Decoding audio sounds, representing single letters, tested on audio captchas.
This package contains few tools in python to help to decode audio captchas - or other audio signal representing separated
letters.
Tools provide :
- Segmentation of audio signal to single letter sounds (now very simple based on signal power level).
- Creation of sound descriptive vector - using MFCC
(with big help of numpy, scipy and talkbox library (slightly
modified)
- Support for training SVM classifier
library libsvm -
GUI tool to help with preparing training data and generating training data in correct format
- High level wrapper around SVM classifier and other functions (audio decoding, segmentation, MFCC) to be able to
get letters from a mp3 sample
How does it work
- Need to gather enough samples of sounds, manuallly provide transcription to correct letters and create training set
- Train the classifier using it's training tools (easy.py will do all the work).

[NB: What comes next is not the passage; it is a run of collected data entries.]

-- ==== Sys2Proof/Machine/Operands.lean ====
section
/-! DEFINITION. How a command names what it works on: a smoother by its index, a cascade by its channel, a stage
by its number. The CORE has no other operand form (R61, R67, R116). -/

namespace Sys2Proof.Machine

/-- The smoother that `P` names (R64, R72). -/
def State.smoother (s : State) (p : SmIdx) : Smoother :=
  match p with
  | .gain => s.gain
  | .dist => s.dist

/-- Write the registers of one smoother; the other keeps its own (R72). -/
def State.setSmoother (s : State) (p : SmIdx) (sm : Smoother) : State :=
  match p with
  | .gain => { s with gain := sm }
  | .dist => { s with dist := sm }

/-- The state of channel `c`'s cascade (R35). -/
def State.bank (s : State) (c : Nat) : Bank := s.banks.getD c Bank.zero

/-- The constants of a stage that no instance has. -/
def noCoef : Coef := { b0 := 0#32, b1 := 0#32, b2 := 0#32, a1 := 0#32, a2 := 0#32 }

/-- `COEF[c]` (R8, R36). -/
def State.bankCoef (s : State) (c : Nat) : BankCoef :=
  s.params.coef.getD c { k0 := noCoef, k1 := noCoef, k2 := noCoef, k3 := noCoef }

/-- Stage `s` of a cascade, 0 to 3 (R6). -/
def bankStage (b : Bank) (s : Nat) : Stage :=
  match s with
  | 0 => b.st0
  | 1 => b.st1
  | 2 => b.st2
  | _ => b.st3

/-- The constants of stage `s` of a cascade, 0 to 3 (R6). -/
def bankStageCoef (k : BankCoef) (s : Nat) : Coef :=
  match s with
  | 0 => k.k0
  | 1 => k.k1
  | 2 => k.k2
  | _ => k.k3

/-- Register `k` of a stage: 0 = `S1`, 1 = `S2` (R50). -/
def stageReg (st : Stage) (k : Nat) : Word :=
  match k with
  | 0 => st.s1
  | _ => st.s2

/-- Constant `j` of a stage: `b0`, `b1`, `b2`, `a1`, `a2`; 5 to 7 are unmapped (R51). -/
def coefReg (k : Coef) (j : Nat) : Option Word :=
  match j with
  | 0 => some k.b0
  | 1 => some k.b1
  | 2 => some k.b2
  | 3 => some k.a1
  | 4 => some k.a2
  | _ => none

/-- `SM_LAW` in bit 0 of a word (R31, R49). -/
def lawWord (l : Law) : Word :=
  match l with
  | .lin => 0#32
  | .log => 1#32

/-- Register `k` of a smoother: `SM_CUR`, `SM_TGT`, `SM_REM`, `SM_STEP`, `SM_LAW`; 5 to 7 are unmapped (R49). -/
def smootherReg (sm : Smoother) (k : Nat) : Option Word :=
  match k with
  | 0 => some sm.cur
  | 1 => some sm.tgt
  | 2 => some sm.rem
  | 3 => some sm.step
  | 4 => some (lawWord sm.law)
  | _ => none

end Sys2Proof.Machine
end

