-- ==== Sys2Proof/Machine/Filter.lean ====
section
/-! DEFINITION. BiquadFilterStage and FilterBank (41_biquad_filterbank.md): transposed direct form II, four
stages in cascade for each channel. -/

namespace Sys2Proof.Machine

/-- The output of `BQ.PROC` (R86, first line). -/
def bqOut (k : Coef) (st : Stage) (x : Word) : Word := fadd (fmul k.b0 x) st.s1

/-- The state after `BQ.PROC` (R86, second and third line): both use the output `y`, and the new `S1` the old
`S2`. -/
def bqNext (k : Coef) (st : Stage) (x : Word) : Stage :=
  { s1 := fadd (fsub (fmul k.b1 x) (fmul k.a1 (bqOut k st x))) st.s2
    s2 := fsub (fmul k.b2 x) (fmul k.a2 (bqOut k st x)) }

/-- What reaches stage 1 of the cascade (R90). -/
def fbTap1 (k : BankCoef) (b : Bank) (x : Word) : Word := bqOut k.k0 b.st0 x
/-- What reaches stage 2 of the cascade (R90). -/
def fbTap2 (k : BankCoef) (b : Bank) (x : Word) : Word := bqOut k.k1 b.st1 (fbTap1 k b x)
/-- What reaches stage 3 of the cascade (R90). -/
def fbTap3 (k : BankCoef) (b : Bank) (x : Word) : Word := bqOut k.k2 b.st2 (fbTap2 k b x)

/-- The output of `FB.PROC`: the sample through all four stages in order (R90). -/
def fbOut (k : BankCoef) (b : Bank) (x : Word) : Word := bqOut k.k3 b.st3 (fbTap3 k b x)

/-- The state of the cascade after `FB.PROC` (R90). -/
def fbNext (k : BankCoef) (b : Bank) (x : Word) : Bank :=
  { st0 := bqNext k.k0 b.st0 x
    st1 := bqNext k.k1 b.st1 (fbTap1 k b x)
    st2 := bqNext k.k2 b.st2 (fbTap2 k b x)
    st3 := bqNext k.k3 b.st3 (fbTap3 k b x) }

/-- The filtered samples of a frame, each channel through its own cascade (R90, R111). -/
def filterFrame (s : State) (xs : List Word) : List Word :=
  xs.mapIdx fun c x => fbOut (s.bankCoef c) (s.bank c) x

/-- The cascade of channel `c` after a frame; channels without a sample keep theirs (R90, R111). -/
def bankAfter (s : State) (xs : List Word) (c : Nat) (b : Bank) : Bank :=
  match xs[c]? with
  | some x => fbNext (s.bankCoef c) b x
  | none => b

/-- The cascades after an engaged frame (R90). -/
def advanceBanks (s : State) (xs : List Word) : State :=
  { s with banks := s.banks.mapIdx (bankAfter s xs) }

/-- `BQ.RST` on a stage: both registers +0.0 (R87). -/
def bqReset (_st : Stage) : Stage := { s1 := posZero, s2 := posZero }

/-- `BQ.RST` on each of the four stages of a cascade (R87, R91). -/
def fbReset (b : Bank) : Bank :=
  { st0 := bqReset b.st0, st1 := bqReset b.st1, st2 := bqReset b.st2, st3 := bqReset b.st3 }

/-- `FB.RSTALL()`: the cascades of the channels in use (R91). -/
def resetBanks (s : State) : State :=
  { s with banks := s.banks.mapIdx fun c b => if c < s.nch.toNat then fbReset b else b }

end Sys2Proof.Machine
end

- Create configuration file which referes classifier model, scaling data and couple of other parameters from training process
(especially fixed sound duration for a single letter and relative power level for sound segmentation).
- Use this configuration to recognize letters in other sound samples
Screenshot
GUI tool for creating training sets:
Dependencies
Developed and tested on Ubuntu 9.10 64 bit. Not sure about other platforms.
Requires: numpy, scipy, pymad, pyao, pyqt4 - all are available as packages in Ubuntu.
Download
Source (including libsvm and talkbox) is available from launchpad here.
Contains also some test and training data.
SVM library and tools are compiled here for 64bit linux platform. If not right for you, you need to compile libsvm yourself.
|